[WHAT THE TASK REQUIRES]
As the answer, give a copy of each line below that includes the word "harvest".

(Stored data)
Start of Block

-- ==== Sys2Proof/Machine/Ember.lean ====
section
/-! DEFINITION. Sleep states of the halves, ageing monitors, the margin planner and the ageing record (spec 13_ember_ageing.md R310 to R323). -/

namespace Sys2Proof.Machine

/-! ### Sleep states (R310 to R315) -/

/-- A request concerns a half. -/
def Req.inHalf (r : Req) (h : Nat) : Bool := reqHalf r.op r.a = h

/-- The patrol sweep is suspended (R230, R341). -/
def Slice.patrolHeld (s : Slice) : Bool := s.detActive && !(s.flag DG_DET_CTRL DG_DET_CTRL_PATROL_IN_DET)

/-- The deferred patrol steps of a half. -/
def deferField (h : Nat) : Fld := if h = 0 then EC_PATROL_STATUS_DEFER_H0 else EC_PATROL_STATUS_DEFER_H1

/-- The half of a bank; bank 16 + h stands for the bank of half h that serves no set. -/
def halfOfBank (bk : Nat) : Nat := if bk < 16 then bk / 8 else bk - 16

/-- A walk still has work in a half. -/
def Slice.walkIn (s : Slice) (w : Walk) (h : Nat) : Bool :=
  match w.kind with
  | .retire key => keyHalf key = h
  | _ => w.banks.any (fun bk => bk / 8 = h) && !(w.rowsOver && s.nextVict w = 32)

/-- The drain engine's next frame lies in a half. -/
def Slice.drainIn (s : Slice) (h : Nat) : Bool :=
  (List.range 16).any (fun p => s.flag (EP_PSTATUS p) EP_PSTATUS_HARVEST && !(s.harvest p).stop && !(s.harvest p).aborted
    && (match s.oldestShelf p with
      | some key => keyHalf key = h
      | none => decide (2 ≤ s.epPhase p) && decide (s.epPhase p < 4) && decide (256 ≤ (s.harvest p).ledger) && (match s.nextFrozen p with
        | some (.frame key) => keyHalf key = h
        | _ => false)))

/-- The internal input of a bank of a half offers a candidate that does not come from a request: a walk other than the half's flush walk, a line of the drain engine or
of the capture, quarantine work, the reinstatement of a recalled entry, an array readback, a repair, or a step of the patrol that is not deferred by sleep (R27, R311, R313). -/
def Slice.innerWork (s : Slice) (h : Nat) : Bool :=
  s.walks.any (fun w => w.kind != .flush (decide (h = 1)) && s.walkIn w h) || s.drainIn h
    || (match s.captureAt with
      | some x => halfOfSet x = h
      | none => false)
    || s.quarantine.any (fun k => keyHalf k = h) || s.victims.any (fun v => v.2.recalling && halfOfSet v.2.setIdx = h)
    || (match s.tdReq with
      | some q => (targetBank q.arr q.idx).1 = h
      | none => false)
    || (!s.patrolHeld && s.flag EC_CTRL EC_CTRL_REPAIR_EN && (if h = 0 then s.repairs0 else s.repairs1) != [])
    || (!s.patrolHeld && s.patrols.any (fun p => halfOfBank p.1 = h))

/-- A half is idle (R311). -/
def Slice.halfIdle (s : Slice) (h : Nat) : Bool :=
  !(s.inputs.any (fun r => r.inHalf h))
    && (List.range 8).all (fun b => let k := s.bank (h * 8 + b); k.holdq = [] && k.htes = [] && k.conts = [] && decide (k.free ≤ s.fc))
    && !(s.fills.any (fun f => f.1 / 32 = h)) && !(s.pinOps.any (fun o => (List.range 8).any (fun b => o.hasStep (h * 8 + b)))) && !(s.fan.any (fun t => t.2.req.inHalf h))
    && !(s.walks.any (fun w => s.walkIn w h)) && s.capture.isNone && !(s.innerWork h) && !(s.sparing.any (fun x => b2n x.1 = h))
    && (s.patrolHeld || !(s.awake h) || s.fld EC_PATROL_STATUS (deferField h) = 0)

/-- Some partition with DET_MODE = 1 counts as active (R312, R315). -/
def Slice.detHeld (s : Slice) : Bool := (List.range 16).any (fun p => s.ptActive p && s.flag (PT_CTRL p) PT_CTRL_DET_MODE)

/-- Entry into RETENTION is committed (R312). -/
def Slice.retentionCommit (s : Slice) (h : Nat) : Slice :=
  if s.awake h && s.flag AG_CTRL AG_CTRL_GATE_EN && !s.detHeld && s.halfIdle h then s.setHalf h { s.half h with goal := some .retention } else s

/-- A masked codeword lies in the arrays of a half. -/
def flipInHalf (k h : Nat) : Bool :=
  let arr := k / 32 / 2 ^ 18
  let idx := k / 32 % 2 ^ 18
  (arr ≤ 2 && keyHalf idx = h) || (arr = 3 && idx / 2304 = h)

/-- What an OFF half loses: its frames, their replacement bits, and their armed or overlaid flips (R310); the patrol skips it (R341). (DEDUCED, log 33) -/
def Slice.dropHalf (s : Slice) (h : Nat) : Slice :=
  { s with injAt := s.injAt.filter (fun k => !(flipInHalf k h)), patrols := s.patrols.filter (fun p => halfOfBank p.1 != h), frames := s.frames.filter (fun e => keyHalf e.1 != h), repl := s.repl.filter (fun e => e.1 / 2304 != h),
           flips := s.flips.filter (fun e => !(flipInHalf e.1 h)) }

/-- The committed state is reached 4 ec later; a trigger that came meanwhile wakes the half at once (R312, R314). (DEDUCED, log 33) -/
def Slice.stateReached (s : Slice) (h : Nat) : Slice :=
  let v := s.half h
  match v.goal with
  | none => s
  | some g =>
    let s := s.setHalf h { v with power := g, goal := none, wakePending := false }
    let s := if g = .off then s.dropHalf h else s
    let s := { s with age := { s.age with broken := s.age.broken || s.age.measuring } }
    if v.wakePending then s.wakeTrigger h else s

/-- A half in RETENTION moves towards OFF (R313): it wakes for its flush walk. -/
def Slice.offStart (s : Slice) (h : Nat) : Slice :=
  if (s.half h).power = .retention && (s.half h).goal.isNone && s.flag AG_CTRL AG_CTRL_OFF_EN && !s.anyActive && s.pinMask 0 = 0 && !(s.halfLost h) then
    (s.wakeTrigger h).raise AG_PSTATE (flushField h)
  else s

/-- The applied assist level of a half. -/
def appliedField (h : Nat) : Fld := if h = 0 then AG_PLAN_APPLIED_H0 else AG_PLAN_APPLIED_H1

/-- The wakes of a half. -/
def wakeField (h : Nat) : Fld := if h = 0 then AG_WAKE_CNT_H0 else AG_WAKE_CNT_H1

/-- The arbiter pointers of a half that leaves OFF are 0 (R314). -/
def Slice.zeroPtrs (s : Slice) (h : Nat) : Slice :=
  (List.range 8).foldl (fun t b => t.modBank (h * 8 + b) (fun k => { k with ptr := 0 })) s

/-- A wake ends: the half is AWAKE, with the planned assist level, and starts the flush walk that R313 asks of it. -/
def Slice.wakeDone (s : Slice) (h : Nat) : Slice :=
  let v := s.half h
  if v.power != .waking then s
  else
    let s := if v.fromOff then s.zeroPtrs h else s
    let s := ((s.setHalf h ⟨.awake, none, false, false⟩).bump AG_WAKE_CNT (wakeField h) 1).tevt TV_WAKE
    let s := s.setFld AG_PLAN (appliedField h) (s.fld AG_PLAN AG_PLAN_ASSIST)
    if s.flag AG_PSTATE (flushField h) then s.startWalk (.flush (decide (h = 1))) else s

/-- The flush walk has finished (R313): the half goes OFF, or is held by a lost line. While a partition other than PID 0, or one with DET_MODE = 1, counts as
active it stays AWAKE (R313, R315). (DEDUCED, log 33) -/
def Slice.flushDone (s : Slice) (h : Nat) : Slice :=
  match s.walkOf (fun k => k = .flush (decide (h = 1))) with
  | none => s
  | some w =>
    if !(s.flag AG_PSTATE (flushField h)) || !(s.walkOver w) then s
    else
      let s1 := (s.endWalk w).clearF AG_PSTATE (flushField h)
      if s1.halfLost h then s1.raise AG_PSTATE (heldField h)
      else if s1.anyActive || s1.detHeld then s1
      else if s1.halfIdle h && s1.awake h then s1.setHalf h { s1.half h with goal := some .off }
      else s

/-! ### Measurement sets (R316, R317) -/

/-- A set starts (R317). -/
def Slice.measStart (s : Slice) : Slice :=
  if !(s.flag AG_CTRL AG_CTRL_MEAS_EN) || s.flag NV_STEWARD NV_STEWARD_HALT || !s.ready || s.age.measuring then s
  else if (s.half 0).power = .awake && (s.half 1).power = .awake then
    { s with age := { s.age with measuring := true, broken := false, startFc := s.fc, startGrants := s.grantsTotal, startCount := s.count } }
  else s.bump AG_MEAS_STATUS AG_MEAS_STATUS_SKIPPED 1

/-- Edges counted by monitor i in a set. -/
def monCount (counts : BitVec 192) (i : Nat) : Nat := getF counts ⟨24 * i, 24⟩

/-- The ratio r_i of monitor i; the spec states none for a count_7 of 0. -/
def monRatio (counts : BitVec 192) (i : Nat) : Nat :=
  if monCount counts 7 = 0 then (Config.ratioOpen i (monCount counts i)).toNat else monCount counts i * 2 ^ 15 / monCount counts 7

/-- A ratio as the 16-bit fields that hold one show it; a larger one is a value that R317 does not state. -/
def fitRatio (i r : Nat) : Nat := if r < 65536 then r else (Config.ratioOpen i r).toNat

/-- The slowdown of a monitor from its ratio at zero age and its ratio. -/
def slowdown (base r : Nat) : Nat := min 255 ((base - r) / 8)

/-- A table of values for monitors 0 to n − 1. -/
def monTable (n : Nat) (f : Nat → Nat) : Tbl Nat := (List.range n).foldl (fun t i => Tbl.put 0 t i (f i)) []

/-- AG_MEAS_STATUS.ACT. -/
def activityOf (g n fresh : Nat) : Nat :=
  if n = 0 ∨ 256 ≤ 256 * g / (16 * n) then (Config.activityOpen fresh).toNat else 256 * g / (16 * n)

End of Block

[EXERCISE RESPONSE]
  (List.range 16).any (fun p => s.flag (EP_PSTATUS p) EP_PSTATUS_HARVEST && !(s.harvest p).stop && !(s.harvest p).aborted
      | none => decide (2 ≤ s.epPhase p) && decide (s.epPhase p < 4) && decide (256 ≤ (s.harvest p).ledger) && (match s.nextFrozen p with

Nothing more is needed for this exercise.